Medicine affecting certain brain chemicals usually improves pseudobulbar affect. No single medicinal agent appears to be more effective than others. Your doctor will prescribe the best medication for your situation.

Treatments may include antidepressants or a combination of dextromethorphan and quinidine. Dextromethorphan hydrobromide and quinidine sulfate are the only drugs approved by the FDA designed to specifically treat pseudobulbar affect.

Antidepressants

Antidepressants to treat pseudobulbar affect are usually prescribed at lower doses than antidepressants used to treat depression. Antidepressants include:

  • Tricyclic antidepressants (TCAs) such as amitriptyline, imipramine, desipramine, nortriptyline
  • Selective serotonin reuptake inhibitors (SSRIs) such as fluoxetine, fluvoxamine, citalopram, paroxetine and sertraline

Other Types of Treatment

Occupational Therapy

Occupational therapy can help develop ways to complete everyday tasks despite pseudobulbar affect. Occupational therapists assist with problem-solving with issues of the condition that interfere with daily activities to minimize pseudobulbar affect’s impact on daily life.

Supervised Living

In some cases, pseudobulbar affect may require those affected to move into supervised living. These facilities offer support and care that assist individuals who have difficulty effectively managing their pseudobulbar affect.

Support Groups

Support from people who understand pseudobulbar affect can also be helpful. Joining a support group provides valuable information, understanding and coping techniques.

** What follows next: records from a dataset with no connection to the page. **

/-- A running tile of a queue (08 R343). -/
structure Running where
  queue : Nat
  chain : Chain
  startedAt : Nat
  /-- its run has been abandoned: it completes, and counts for no later run (08 R354) -/
  abandoned : Bool := false
  /-- the output tile that it makes (07 R281) -/
  mark : Option TileMark := none
deriving DecidableEq, Repr

/-- A store of the SCU that has not become visible (10 R434). -/
structure NarrowStore where
  addr : U32
  data : Bytes
  /-- its place in the program order of its SCU's accesses (10 R434) -/
  seq : Nat
  /-- the remote window it goes to (14 R586) -/
  window : Option Nat
  /-- it waits for the next 1,024-cycle window (10 R406) -/
  deferred : Bool
  /-- its data follow from held data (07 R293) -/
  held : Bool := false
deriving DecidableEq, Repr

/-- A narrow load in flight (10 R402): its destination register, address, size, sign, when it was issued, ns, and the data once
its bank has served it. -/
structure NarrowLoad where
  reg : Nat
  addr : U32
  size : Nat
  signed : Bool
  issuedAt : Nat
  /-- its place in the program order of its SCU's accesses (10 R434) -/
  seq : Nat
  /-- the TAG of the read of a remote window it waits for (14 R584) -/
  tag : Option U16
  /-- it waits for the next 1,024-cycle window (10 R406) -/
  deferred : Bool
  /-- what the bank served (10 R404) -/
  data : Option Bytes
  /-- its address or its data follow from held data (07 R293) -/
  held : Bool := false
deriving DecidableEq, Repr

/-- What the SCU waits for. -/
inductive ScuWait where
  | none | fetchQueue | chainQueue (q : Nat) | tile (q : Nat) (n : U16) | fence | fenceRemote (since : Nat)
deriving DecidableEq, Repr

/-- STATE of DBG_COREc (18 R709). -/
inductive CoreState where
  | off | idle | running | trapped | stalled
deriving DecidableEq, Repr

/-- An entry of the merge buffer (11 R476): 128-byte line, its bytes, byte mask, and when it was opened. -/
structure MergeEntry where
  line : Nat
  data : Bytes
  mask : Nat
  openedAt : Nat
  /-- the class of its writer, 0 primary, 1 filler (11 R477) -/
  queue : Nat
deriving DecidableEq, Repr

/-- A neural core NC0 to NC15. -/
structure Core where
  /-- DBG_COREc STATE. 18 R709. Reset: OFF. -/
  state : CoreState := .off
  /-- Operating point, 0 to 20. 02 R28. Reset: 0. -/
  op : Nat := 0
  /-- A change of operating point in progress: the new point and when it is done, ns. 02 R31. Reset: none. -/
  opNext : Option (Nat × Nat) := none
  /-- The task on it: (0 stream, 1 job; number). 02 R45. Reset: none. -/
  task : Option (Nat × Nat) := none
  /-- SCU registers s1 to s31, 32 bits each; s0 reads 0. 08 R331. Reset: 0. -/
  regs : Tab U32 := []
  /-- Registers waiting for load data. 10 R402. Reset: none. -/
  busyRegs : List Nat := []
  /-- Registers whose values follow from held data. 07 R293. Reset: none. -/
  heldRegs : List Nat := []
  /-- Microprogram memory, 4,096 instructions of 32 bits, written by Shepherd. 08 R331. Reset: 0 (DESIGN CHOICE, log 3). -/
  microprogram : Tab U32 := []
  /-- Microprogram counter, 12 bits. 08 R331. Reset: 0. -/
  pc : Nat := 0
  /-- The SCU is stopped: by DONE, a trap, or none running. 08 R332, R356. Reset: true. -/
  stopped : Bool := true
  /-- What the SCU waits for. 08 R340, R357. Reset: nothing. -/
  wait : ScuWait := .none
  /-- CYCLE, 64 bits. 08 R332. Reset: 0. -/
  cycle : U64 := 0
  /-- FRAME. 08 R332. Reset: 0. -/
  frame : U32 := 0
  /-- PARAM_BASE. 08 R332. Reset: 0. -/
  paramBase : U32 := 0
  /-- Bytes of a parameter block that Shepherd has yet to write, once the units of its task are zero-filled (08 R352, 10 R417). Reset: 0. -/
  params : Nat := 0
  /-- TILES_DONE0 and 1, 16 bits. 08 R332. Reset: 0. -/
  tilesDone0 : U16 := 0
  tilesDone1 : U16 := 0
  /-- No tile of queue 0, 1 has completed in this run (TWAIT has nothing to compare). 08 R332. Reset: true. -/
  none0 : Bool := true
  none1 : Bool := true
  /-- SAT_FLAGS, 4 bits, W1C. 08 R319, R332. Reset: 0. -/
  satFlags : BitVec 4 := 0
  /-- TRAP_CAUSE, 8 bits. 08 R332, 10 R400. Reset: 0. -/
  trapCause : Nat := 0
  /-- A trap waits for the next tile boundary. 08 R356. Reset: none. -/
  trapPending : Option Nat := none
  /-- Fetch queue, at most 32. 08 R340. Reset: empty. -/
  fetchQueue : List FetchEntry := []
  /-- Stores of abandoned runs that had already started. 08 R354. Reset: empty. -/
  draining : List FetchEntry := []
  /-- Descriptors in flight. 11 R465. Reset: empty. -/
  fetching : List FetchEntry := []
  /-- Command queues, primary and filler, at most 8 each. 08 R340. Reset: empty. -/
  queue0 : List Chain := []
  queue1 : List Chain := []
  /-- The tile running on the Executor. 08 R343. Reset: none. -/
  running : Option Running := none
  /-- Tiles started since the microprogram start, per queue (08 R342). Reset: 0. -/
  started0 : Nat := 0
  started1 : Nat := 0
  /-- The tile that last used each output slot: (OUT_SLOT, queue, TILE_SEQ). 08 R343, R345. Reset: empty. -/
  slots : List (Nat × Nat × U16) := []
  /-- SCU write buffer, oldest first. 10 R434. Reset: empty. -/
  stores : List NarrowStore := []
  /-- Narrow loads in flight. 10 R402. Reset: empty. -/
  loads : List NarrowLoad := []
  /-- Narrow accesses issued so far: the model's own count, for program order (10 R434). Reset: 0. -/
  accesses : Nat := 0
  /-- TAG and window of the remote writes of its SCU that are not acknowledged (14 R586). Reset: none. -/
  remote : List (U16 × Nat) := []
  /-- The next number of a fetch descriptor (the model's own). Reset: 0. -/
  nextDesc : Nat := 0
  /-- Operand buffers IB 64 KiB, WB 128 KiB, AB 2 x 8,192 and VB 2 x 8,192 elements, by buffer number 0 to 3. 08 R334, R355. Reset: 0. -/
  buffers : Tab (List Host.Cell) := []
  /-- Narrow requests of the current 1,024-cycle window per bank group: 0 for CM, 1 + g for Kennel group g. 10 R406. Reset: 0. -/
  narrow : Tab Nat := []
  /-- Last progress of the Executor and of the SCU, ns. 08 R357. Reset: 0. -/
  tileAt : Nat := 0
  scuAt : Nat := 0
  /-- MEM_BOUNDS.CM_BASE, 4 bits. 10 R397. Reset: 0. -/
  cmBase : Nat := 0
  /-- MEM_BOUNDS.CM_UNITS, 4 bits. 10 R397. Reset: 0. -/
  cmUnits : Nat := 0
  /-- MEM_BOUNDS.KN_BASE, 8 bits. 10 R397. Reset: 0. -/
  knBase : Nat := 0
  /-- MEM_BOUNDS.KN_UNITS, 9 bits. 10 R397. Reset: 0. -/
  knUnits : Nat := 0
  /-- MEM_BOUNDS.FLAT, 1 bit. 10 R397. Reset: 0. -/
  flat : Bool := false
  /-- WEXT0 to WEXT15: (WBASE, WUNITS), 8 bits each. 10 R397. Reset: 0. -/
  wext : Tab (Nat × Nat) := []
  /-- DRAM_BOUNDS.DRAM_BASE, 16 bits, 1 MiB units. 11 R460. Reset: 0. -/
  dramBase : Nat := 0
  /-- DRAM_BOUNDS.DRAM_UNITS, 16 bits, 1 MiB units. 11 R460. Reset: 0. -/
  dramUnits : Nat := 0
  /-- The task's counters in the counter file: first and how many. 09 R361. Reset: none. -/
  ctrBase : Nat := 0
  ctrCount : Nat := 0
  /-- Merge buffer, at most 4 entries. 11 R476. Reset: empty. -/
  merge : List MergeEntry := []
deriving DecidableEq, Repr

/-! ### Memories (09, 10) -/

/-- A row whose correctable errors Shepherd tracks (10 R428). -/
structure RowErrors where
  mem : Nat
  core : Nat
  bank : Nat
  row : Nat
  /-- instants of its correctable errors in keep-seconds (or ms of the timebase while frozen), newest first -/
  times : List Nat
deriving DecidableEq, Repr
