/-! ### Access to the numbered parts -/

def State.ring (s : State) (n : Nat) : Ring := Tab.get {} s.rings n
def State.setRing (s : State) (n : Nat) (r : Ring) : State := { s with rings := Tab.put s.rings n r }
def State.stream (s : State) (c : Nat) : Stream := Tab.get {} s.streams c
def State.setStream (s : State) (c : Nat) (x : Stream) : State := { s with streams := Tab.put s.streams c x }
def State.model (s : State) (h : Nat) : Model := Tab.get {} s.models h
def State.setModel (s : State) (h : Nat) (x : Model) : State := { s with models := Tab.put s.models h x }
def State.job (s : State) (j : Nat) : Job := Tab.get {} s.jobs j
def State.setJob (s : State) (j : Nat) (x : Job) : State := { s with jobs := Tab.put s.jobs j x }
def State.group (s : State) (g : Nat) : Group := Tab.get {} s.groups g
def State.setGroup (s : State) (g : Nat) (x : Group) : State := { s with groups := Tab.put s.groups g x }
def State.core (s : State) (c : Nat) : Core := Tab.get {} s.cores c
def State.setCore (s : State) (c : Nat) (x : Core) : State := { s with cores := Tab.put s.cores c x }
def State.port (s : State) (k : Nat) : Port := Tab.get {} s.cam.ports k
def State.setPort (s : State) (k : Nat) (x : Port) : State := { s with cam := { s.cam with ports := Tab.put s.cam.ports k x } }
def State.source (s : State) (k : Nat) : Source := Tab.get {} s.cam.sources k
def State.setSource (s : State) (k : Nat) (x : Source) : State := { s with cam := { s.cam with sources := Tab.put s.cam.sources k x } }
def State.irled (s : State) (k : Nat) : IrLed := Tab.get {} s.cam.irled k
def State.setIrled (s : State) (k : Nat) (x : IrLed) : State := { s with cam := { s.cam with irled := Tab.put s.cam.irled k x } }
def State.fsync (s : State) (k : Nat) : Fsync := Tab.get {} s.cam.fsync k
def State.setFsync (s : State) (k : Nat) (x : Fsync) : State := { s with cam := { s.cam with fsync := Tab.put s.cam.fsync k x } }
def State.spwr (s : State) (k : Nat) : SensorPwr := Tab.get {} s.cam.power k
def State.setSpwr (s : State) (k : Nat) (x : SensorPwr) : State := { s with cam := { s.cam with power := Tab.put s.cam.power k x } }
def State.sctl (s : State) (k : Nat) : Sctl := Tab.get {} s.cam.sctl k
def State.setSctl (s : State) (k : Nat) (x : Sctl) : State := { s with cam := { s.cam with sctl := Tab.put s.cam.sctl k x } }
def State.window (s : State) (w : Nat) : Window := Tab.get {} s.mem.windows w
def State.setWindow (s : State) (w : Nat) (x : Window) : State := { s with mem := { s.mem with windows := Tab.put s.mem.windows w x } }
def State.channel (s : State) (k : Nat) : Channel := Tab.get {} s.dram.channels k
def State.setChannel (s : State) (k : Nat) (x : Channel) : State := { s with dram := { s.dram with channels := Tab.put s.dram.channels k x } }
def State.ensemble (s : State) (e : Nat) : Ensemble := Tab.get {} s.tve.ensembles e
def State.setEnsemble (s : State) (e : Nat) (x : Ensemble) : State := { s with tve := { s.tve with ensembles := Tab.put s.tve.ensembles e x } }
def State.link (s : State) (k : Nat) : Link := Tab.get {} s.pack.links k
def State.setLink (s : State) (k : Nat) (x : Link) : State := { s with pack := { s.pack with links := Tab.put s.pack.links k x } }
def State.member (s : State) (p : Nat) : Member := Tab.get {} s.pack.table p
def State.setMember (s : State) (p : Nat) (x : Member) : State := { s with pack := { s.pack with table := Tab.put s.pack.table p x } }
def State.counter (s : State) (i : Nat) : U16 × U16 × U32 := Tab.get (0, 0, 0) s.mem.counters i
def State.setCounter (s : State) (i : Nat) (x : U16 × U16 × U32) : State := { s with mem := { s.mem with counters := Tab.put s.mem.counters i x } }

/-- The timebase in microseconds. -/
def State.us (s : State) : Nat := ((s.now : Int) + s.shift).toNat / 1000

/-- Shepherd runs (17 R669) and nothing holds it: no trip, no JTAG halt, PORST_N high. -/
def State.running (s : State) : Bool := s.glb.boot == .running && !s.pwr.tripped && !s.glb.jtagHalted

/-- Payload bytes that the device puts on PCIe (15 R615). -/
def Sent.pcieBytes (m : Sent) : Nat := match m with | .host _ d => d.length | .reply d _ => d.length | .msix _ => 4 | _ => 0

/-- The device has put m on an interface. -/
def State.send (s : State) (m : Sent) : State :=
  { s with sent := s.sent ++ [m], cnt := { s.cnt with tx := s.cnt.tx + m.pcieBytes } }

/-! ### FyxLink out (14 R556 to R571) -/

/-- The class of a packet (14 R561): that of the window for its writes and read requests. -/
def packetClass (s : State) (k : Packet) : Nat :=
  if k.kind = 0x40 || k.kind = 0x41 then (s.window k.index).kind
  else if k.kind = 0x2D || k.kind = 0x30 || k.kind = 0x31 || k.kind = 0x42 then 1 else 0

/-- Flits of a packet (14 R560). -/
def packetFlits (k : Packet) : Nat := ceilDiv (16 + k.data.length) 52

/-- Send one flit, or an IDLE flit, with the current acknowledgement and the credits whose turn it is; a SKIP set follows every 2,048 flits
(14 R557, R559, R566, R569). -/
def flitOut (port ftype seq : Nat) (payload : Bytes) (nak : Bool) (s : State) : State :=
  let l := s.link port
  let c := if nth 0 l.owed l.turn != 0 then l.turn else if nth 0 l.owed ((l.turn + 1) % 3) != 0 then (l.turn + 1) % 3 else (l.turn + 2) % 3
  let n := min 63 (nth 0 l.owed c)
  let r := flitBlocks l.txScr (flitBytes seq ftype ((l.rxSeq + 4095) % 4096) true nak c n payload)
  let s := s.send (.blocks port r.1)
  let s := s.setLink port { l with owed := modNth (· - n) c l.owed, turn := (c + 1) % 3, sentAt := s.now, skip := (l.skip + 1) % 2048, txScr := r.2 }
  if l.skip + 1 = 2048 then s.send (.blocks port (setBlocks .skip 0 0 0 false)) else s

/-- A sequenced flit goes out and is held until it is acknowledged (14 R566). -/
def seqFlit (port : Nat) (e : Nat × Bytes) (s : State) : State :=
  let l := s.link port
  let s := flitOut port e.1 l.txSeq e.2 false s
  s.setLink port { s.link port with txSeq := (l.txSeq + 1) % 4096, unacked := l.unacked ++ [⟨l.txSeq, e.1, e.2, s.now⟩] }

/-- Send the flits of started packets while fewer than 64 are unacknowledged (14 R566). -/
def sendFlits (port : Nat) : List (Nat × Bytes) → State → State
  | [], s => s.setLink port { s.link port with queued := [] }
  | t :: ts, s =>
    if (s.link port).state == .up && (s.link port).unacked.length < 64 then sendFlits port ts (seqFlit port t s)
    else s.setLink port { s.link port with queued := t :: ts }

/-- Start the packets whose classes have credits for all their flits, in order within a class (14 R562, R569, R570): what still waits, the
credits left, FTYPE and PAYLOAD of the flits, and the classes that wait. -/
def startPackets : List (Nat × Packet) → List Nat → List Nat → List (Nat × Packet) × List Nat × List (Nat × Bytes)
  | [], cr, _ => ([], cr, [])
  | (c, k) :: l, cr, blocked =>
    let n := packetFlits k
    if blocked.contains c || nth 0 cr c < n then
      let r := startPackets l cr (c :: blocked)
      ((c, k) :: r.1, r.2.1, r.2.2)
    else
      let r := startPackets l (modNth (· - n) c cr) blocked
      (r.1, r.2.1, packetParts n 1 (packetBytes c k) ++ r.2.2)

/-- A link that is UP sends what it can. -/
def pumpLink (port : Nat) (s : State) : State :=
  let l := s.link port
  if l.state == .up then
    let r := startPackets l.waiting l.credits []
    let s := s.setLink port { l with waiting := r.1, credits := r.2.1 }
    sendFlits port (l.queued ++ r.2.2) s
  else s

/-- The port toward a pack position: as FORM gives it, else the neighbour's, else the one by which its DISCOVER came (14 R571, R572). -/
def routePort (s : State) (dst : Nat) : Option Nat :=
  if !s.pack.nextHop.isEmpty then s.pack.nextHop[dst]?
  else ((List.range 4).find? (fun k => (s.link k).state == .up && (s.link k).nValid && (s.link k).nPos == dst)).orElse
    (fun _ => (s.pack.seen.find? (fun e => e.1 == dst)).map (·.2.2))

/-- A packet waits at a port for its credits. -/
def queuePacket (port : Nat) (k : Packet) (s : State) : State :=
  pumpLink port (s.setLink port { s.link port with waiting := (s.link port).waiting ++ [(packetClass s k, k)] })

/-- Send a packet toward a pack position. -/
def sendFyx (dst : Nat) (k : Packet) (s : State) : State :=
  let s := s.send (.fyx dst k)
  match routePort s dst with
  | some p => queuePacket p k s
  | none => s

/-! ### MSI-X (03 R69, 18 R725) -/

/-- Signal a vector: one message, or its pending bit while a mask blocks it. -/
def signal (v : Nat) (s : State) : State :=
  if s.pcie.msixEnable && !s.pcie.msixMask && !(Tab.get true s.pcie.vecMask v) then s.send (.msix v)
  else { s with pcie := { s.pcie with pba := Tab.put s.pcie.pba v true } }

/-! ### The keep domain's fault log (15 R629, 16 R633, R643) -/

/-- Entry i of the fault log, as stored. -/
def logEntry (s : State) (i : Nat) : Bytes := Tab.get (List.replicate 32 0) s.keep.log i

/-- 16 R633: bytes 0 to 27 of an entry and its CRC. -/
def sealEntry (body : Bytes) : Bytes := let b := pad 28 body; b ++ le 4 (crc32c b).toNat

/-- 16 R643: write a new entry at (newest + 1) mod 64, or at 0 in an empty log. -/
def logNew (code source frame : Nat) (detail : Bytes) (s : State) : State :=
  let i := if s.keep.count = 0 then 0 else (s.keep.newest.toNat + 1) % 64
  let q := if s.keep.count = 0 then 0 else (fld (logEntry s s.keep.newest.toNat) 14 2 + 1) % 65536
  let e := sealEntry (le 2 code ++ le 1 (source / 256) ++ le 1 (source % 256) ++ le 4 s.keep.seconds.toNat
    ++ le 4 frame ++ le 2 0 ++ le 2 q ++ pad 12 detail)
  { s with keep := { s.keep with log := Tab.put s.keep.log i e, newest := BitVec.ofNat 6 i,
                                 count := min 64 (s.keep.count + 1),
                                 logTimes := Tab.put s.keep.logTimes (code * 65536 + source) (i, s.now) } }

/-- 16 R643: raise REPEAT of entry i and rewrite its CRC. -/
def logRepeat (i : Nat) (s : State) : State :=
  let e := logEntry s i
  let r := min 0xFFFF (fld e 12 2 + 1)
  { s with keep := { s.keep with log := Tab.put s.keep.log i (sealEntry (e.take 12 ++ le 2 r ++ (e.drop 14).take 14)) } }

/-- 15 R629: one entry per event code and source within any 1 s; further occurrences raise its repeat count. -/
def logFault (code source frame : Nat) (detail : Bytes) (s : State) : State :=
  match Tab.get none (Tab.map (fun _ x => some x) s.keep.logTimes) (code * 65536 + source) with
  | some (i, t) => if s.now - t < 1000000000 then logRepeat i s else logNew code source frame detail s
  | none => logNew code source frame detail s

/-! ### Events (03 R67, R79, R80, 15 R606 to R609) -/

/-- Sources as SOURCE_CLASS * 256 + SOURCE_INST (03 R67). -/
def srcDevice : Nat := 0x000
def srcSc (c : Nat) : Nat := 0x100 + c
def srcRing (n : Nat) : Nat := 0x200 + n
def srcEvq : Nat := 0x208
def srcMgmt : Nat := 0x209
def srcCsi (k : Nat) : Nat := 0x300 + k
def srcMember (p : Nat) : Nat := 0x400 + p
def srcThermal : Nat := 0x500
def srcPorts : Nat := 0x600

Treatment for the individual is important, but education is also needed for their family members so they can provide additional support.

Coping Techniques

There are some things you can try to help manage pseudobulbar affect, such as:

  • Taking slow breaths
  • Trying to relax any muscles that tense up once you have been triggered
  • Changing your body position when you are having an episode or when you think you are on the verge of crying or laughing
  • Finding a distraction by forcing yourself to think of something unrelated
  • Letting those around you know about your condition so you are less anxious if you have an episode

Pseudobulbar affect can be highly disruptive to everyday life, causing distress, embarrassment and social isolation to an individual but it does not have to be this way. Coping mechanisms and advice from your doctor may help you manage your pseudobulbar affect.